Your Future Looks Like Crap
By Bobby Lifeline La Douche’

As we start the 2023 year its apparent that something magical is happening. A magician is trained to take your eyes elsewhere while the trick happens. You get immersed in the trick and forget about the things that are happening all around you. A teacher in Greendale, Wisconsin was fired for putting his hands on a high school kid. What happened? The math teacher was facing the blackboard and this kid pushes him into the board from behind. The teacher turns to face and stop the kid from further attack. He’s fired for touching this piece of crap. You cannot touch a student, period. Let’s call this little future criminal Todd. Todd needed to get expelled as well as the shit kicked out of him from his dad. Oh, I forgot, dad is in rehab and his live-in girlfriend hates this kid. The kid’s mom is now a lesbian whose current butch looking wife with the mohawk is not interested in kids. Todd wonders if he should be a girl.

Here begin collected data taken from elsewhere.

/-- Crossfades of domain d advance by a block. -/
def fadeStep (s : State) (d : Nat) : State :=
  match Sparse.find s.audio.fades d with
  | none => s
  | some (k, len, keys) =>
    if len ≤ k + 16 then
      let s1 := { s with audio := { s.audio with
        fades := Sparse.del s.audio.fades d, old := s.audio.old.filter fun p => !keys.contains p.1 } }
      ((List.range 24).filter fun b => s1.busDomain b == d).foldl (fun t b => t.setBus b { t.bus b with old := none }) s1
    else { s with audio := { s.audio with fades := Sparse.put s.audio.fades d (k + 16, len, keys) } }

/-- The block has been stopped: every domain has faded out (R369). -/
def audStopped (s : State) : State :=
  let s1 := { s with
    audio := { s.audio with
      buses := [], fades := [], old := [], armed := none, todo := [], applying := false
      closing := [], faded := [], late := [], side := [], pause := 0 } }
  let s2 := (s1.setFld (.aud 0) F.AUD_CTRL_ARMED 0).setFld (.aud 0) F.AUD_CTRL_XFADE_BUSY 0
  (List.range 9).foldl (fun t n => t.setFld (.aud n) F.PG_STAT_ENABLED 0) s2

/-- The streams of one direction that a domain serves. -/
def streamsOf (s : State) (d capture : Nat) : List Nat :=
  (List.range 64).filter fun c => s.strFld c F.STR_CFG_CAPTURE == capture && s.strFld c F.STR_CFG_DOMAIN == d

/-- The play streams of a domain give their blocks. -/
def playStreams (s : State) (d : Nat) : Mix × State :=
  (s.streamsOf d 0).foldl (fun (acc : Mix × State) c =>
    let r := (acc.2.squashStream c).playBlock c
    ({ acc.1 with streams := Sparse.put acc.1.streams c r.1 }, r.2)) (⟨[], []⟩, s)

/-- The buses of a domain run, in order. -/
def runBuses (s : State) (d : Nat) (inputs : List (Nat × List Int)) (m : Mix) : Mix × State :=
  ((List.range 24).filter fun b => s.busDomain b == d).foldl (fun (acc : Mix × State) b => acc.2.runBus d b inputs acc.1) (m, s)

/-- The capture streams of a domain take their blocks. -/
def captureStreams (s : State) (d : Nat) (closing : Bool) (inputs : List (Nat × List Int)) (m : Mix) : State :=
  (s.streamsOf d 1).foldl (fun t c =>
    let k := (strPage c).key (F.STR_SRC_SOURCE.at [c % 32])
    let r := t.selected d k (fun v => v.fld (strPage c) F.STR_SRC_SOURCE [c % 32]) inputs m
    (r.2.squashStream c).captureBlock c (if closing then fadeBlock false 0 16 r.1 else r.1)) s

/-- Every domain has faded out for a replacement of the DSP: the block stands, still enabled (R460). -/
def audPaused (s : State) : State :=
  { s with audio := { s.audio with pause := 2, buses := [], fades := [], old := [], late := [], side := [] } }

/-- The outputs of a domain that had to stop have faded out; with the last one the engine stops (R369), or stands to be loaded. -/
def domainClosed (s : State) (d : Nat) : State :=
  let s1 := { s with audio := { s.audio with faded := s.audio.faded.filter (· != d) } }
  if s1.audio.faded = [] ∧ s1.audio.closing = [] then (if s1.audio.pause = 1 then s1.audPaused else s1.audStopped) else s1

/-- A domain that has to stop: its outputs fade over the interval that begins. -/
def domainFades (s : State) (d : Nat) : State :=
  { s with audio := { s.audio with closing := s.audio.closing.filter (· != d), faded := s.audio.faded ++ [d] } }

/-- The block that domain d processes. -/
def processBlock (s : State) (d : Nat) (inputs : List (Nat × List Int)) : State :=
  let closing := s.audio.closing.contains d
  let s0 := s.applySet d
  let r1 := (if d = 0 then s0.sidePlan else s0).playStreams d
  let r2 := r1.2.runBuses d inputs r1.1
  let s1 := (r2.2.takeSlots d inputs r2.1).captureStreams d closing inputs r2.1
  let s2 := ((s1.fadeStep d).addFld (.aud 8) F.AUD_BLOCKS_COUNT 1 [d]).applyEnd
  if closing then s2.domainFades d else s2

/-- A block boundary of domain d: the frames of the interval that has ended have left, and what its inputs took is processed (R353). -/
def blockBoundary (s : State) (d : Nat) (inputs : List (Nat × List Int)) (sync : List Nat) : State :=
  let stops := s.audio.closing.contains d || s.audio.faded.contains d
  let runs := s.flag (.aud 0) F.PG_STAT_ENABLED && (s.flag (.aud 0) F.PG_CTRL_ENABLE || stops)
  if 3 ≤ d ∨ !runs ∨ s.audio.pause = 2 then s
  else
    let s1 := (List.range 6).foldl (fun t p => t.portFrames d p inputs) (s.portSync d sync)
    if s.audio.faded.contains d then s1.domainClosed d else s1.processBlock d inputs

/-- BLOCK_STAT of AUD0 follows LOCKED. -/
def setLocked (s : State) (d : Nat) (locked holdover : Bool) : State :=
  let s1 := (s.setFld (.aud 0) F.AUD_DOM_LOCKED (b2n locked) [d]).setFld (.aud 0) F.AUD_DOM_HOLDOVER (b2n holdover) [d]
  s1.setFld (.aud 0) F.AUD0_BS_LOCKED (setBits d d (s1.fld (.aud 0) F.AUD0_BS_LOCKED) (b2n locked))

/-- A domain that follows a port enters holdover (R344). -/
def domainHoldover (s : State) (d : Nat) : State :=
  if d < 3 ∧ s.fld (.aud 0) F.AUD_DOM_LOCKED [d] = 1 then (s.setLocked d false true).event (.aud 0) 1 else s

/-- A domain in holdover locks again. -/
def domainRelock (s : State) (d : Nat) : State :=
  let src := s.fld (.aud 0) F.AUD_DOM_SOURCE [d]
  if d < 3 ∧ 1 ≤ src ∧ src ≤ 6 ∧ s.fld (.aud 0) F.AUD_DOM_HOLDOVER [d] = 1 ∧ s.tdmFld (src - 1) F.TDM_CFG_EN = 1
      ∧ s.tdmFld (src - 1) F.TDM_CFG_MASTER = 0 ∧ s.tdmFld (src - 1) F.TDM_CFG_DOMAIN = d then
    (s.setLocked d true false).event (.aud 0) 2
  else s

/-- AUD_DOMd (R343). -/
def audDomWrite (a : RegAcc) (s : State) : State :=
  let d := (a.off - 0x040) / 4
  let src := bits 2 0 a.val
  let used := ((List.range 12).any fun p => s.tdmFld p F.TDM_CFG_EN == 1 && s.tdmFld p F.TDM_CFG_DOMAIN == d)
    || (List.range 24).any fun b => s.fld (busPage b) F.BUS_CFG_EN [b % 8] == 1 && s.busDomain b == d
  if !s.grants a F.AUD_DOM_SOURCE then s.recRefused a
  else if used then s.refuse a 0x000A
  else if src = 7 then s.refuse a 0x0006
  else mirrorWrite s ((s.plainWrite a).setLocked d false (src != 0)) a 0 0

/-- The check of R345 on a value of TDM_CFG. -/
def tdmFault (v : Nat) : Option Nat :=
  let slots := bits 10 6 v
  let dom := bits 5 4 v
  let rate := if dom = 0 then 48000 else if dom = 1 then 96000 else 16000
  let width := if bits 13 12 v = 0 then 16 else if bits 13 12 v = 1 then 24 else 32
  if slots = 0 then some 0x0002
  else if 16 < slots ∨ dom = 3 ∨ bits 13 12 v = 3 ∨ (bit 2 v ∧ slots ≠ 2) ∨ 24576000 < rate * slots * width ∨ bit 11 v ∨ bits 31 14 v ≠ 0 then
    some 0x0006
  else none

/-- TDM_CFG of a port. -/
def tdmCfgWrite (a : RegAcc) (s : State) : State :=
  let p := (a.off - 0x100) / 0x100 * 6 + (a.off % 0x100) / 0x10
  let en := s.grants a F.TDM_CFG_EN
  let on := s.tdmFld p F.TDM_CFG_EN == 1
  let others := (s.grantedFields a).any (· != F.TDM_CFG_EN)
  let s1 := if on then (if others then s.recAcc a 0x000A else s.recRefused a) else s.plainWrite a (· != F.TDM_CFG_EN)
  let s2 :=
    if !en then s1
    else if bit 0 a.val then
      match tdmFault a.val with
      | some code => s1.recAcc a code
      | none =>
        let t := (s1.setFld (.aud 1) F.TDM_CFG_EN 1 (tdmIx p)).setFld (.aud 1) F.TDM_STAT_RUNNING (bits 1 1 a.val) (tdmIx p)
        if 6 ≤ p then { t with audio := { t.audio with fresh := t.audio.fresh ++ [p - 6], joining := t.audio.joining ++ [p - 6] } } else t
    else
      let t := ((s1.setFld (.aud 1) F.TDM_CFG_EN 0 (tdmIx p)).setFld (.aud 1) F.TDM_STAT_RUNNING 0 (tdmIx p)).setFld (.aud 1) F.TDM_STAT_CLOCK_LOST 0 (tdmIx p)
      let t := { t with audio := { t.audio with
        fresh := t.audio.fresh.filter fun q => q + 6 != p, joining := t.audio.joining.filter fun q => q + 6 != p } }
      (List.range 3).foldl (fun u d => if u.fld (.aud 0) F.AUD_DOM_SOURCE [d] = p + 1 ∧ p < 6 then u.domainHoldover d else u) t
  mirrorWrite s s2 a 0 0

/-- A slave port that does not clock its own domain slips a frame (R346). -/
def tdmSlip (s : State) (p : Nat) : State :=
  let dom := s.tdmFld p F.TDM_CFG_DOMAIN
  if p < 12 ∧ s.tdmFld p F.TDM_CFG_EN = 1 ∧ s.tdmFld p F.TDM_CFG_MASTER = 0 ∧ !(p < 6 && s.fld (.aud 0) F.AUD_DOM_SOURCE [dom] == p + 1) then
    (s.satFld (.aud 1) F.TDM_STAT_SLIPS 1 (tdmIx p)).event (.aud 1) 0
  else s

/-- A slave port sees no frame sync for 4 nominal frames (R346): a domain that follows it enters holdover (R344). -/
def tdmClockLost (s : State) (p : Nat) : State :=
  if p < 12 ∧ s.tdmFld p F.TDM_CFG_EN = 1 ∧ s.tdmFld p F.TDM_CFG_MASTER = 0 ∧ s.tdmFld p F.TDM_STAT_CLOCK_LOST = 0 then
    (List.range 3).foldl (fun u d => if p < 6 ∧ u.fld (.aud 0) F.AUD_DOM_SOURCE [d] = p + 1 then u.domainHoldover d else u)
      (((s.setFld (.aud 1) F.TDM_STAT_CLOCK_LOST 1 (tdmIx p)).setFld (.aud 1) F.TDM_STAT_RUNNING 0 (tdmIx p)).event (.aud 1) 1)
  else s

/-! ## Buses and streams: their registers (R352, R357, R362) -/

/-- BUSb_CFG: EN and DOMAIN act at once, the rest is pending. -/
def busCfgWrite (a : RegAcc) (s : State) : State :=
  let on := s.fld a.page F.BUS_CFG_EN [(a.off - 0x100) / 0x140] == 1
  let dom := s.grants a F.BUS_CFG_DOMAIN
  let code : Option Nat := if dom && on then some 0x000A else if dom && bits 2 1 a.val == 3 then some 0x0006 else none
  let s1 := s.plainWrite a fun f => !(f == F.BUS_CFG_DOMAIN && code.isSome)
  mirrorWrite s (match code with | some c => s1.recAcc a c | none => s1) a 0 0

/-- The stream of a word of AUD2 or AUD3. -/
def streamOf (a : RegAcc) : Nat :=
  match a.page with
  | .aud n => (n - 2) * 32 + (a.off - 0x100) / 0x10
  | _ => 0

He keeps hearing about it everywhere he goes. The school system spends a lot of time making sure that this is what you learn at school now. Todd can’t write at all although he’s good at getting angry and acting out. As the magician completes the trick by making the teacher disappear, we now dismiss what actually is happening because all we can see is the trick. This is the way that all the administrators protect their jobs. Never ever ever blame the kid or his parents or parent or foster mother or sister or live in transient dad or mom. There are several tricks that are taking our eyes off the ball. Let’s spend every waking minute recreating rules about where kids go to the bathroom, litter boxes in the bathrooms for the fury’s, pronouns, LGBTQ rights, sexual orientation, and all other forms of diversion. We all take the bait and the schools process failing children right out to the adult public. This way we can assure that it will become impossible to hire teachers because nobody in their right mind will put up with this shit. You liberals out there who believe in this agenda will be the ones who suffer the effects of your non- stop train ride off the cliff. The conservatives (also known as racists) who fight in vain to keep sanity in our schools and country are older and will not get to see all the benefits of your nonsense years from now. As my friend Don told me, “You made your bed, now lay in it.”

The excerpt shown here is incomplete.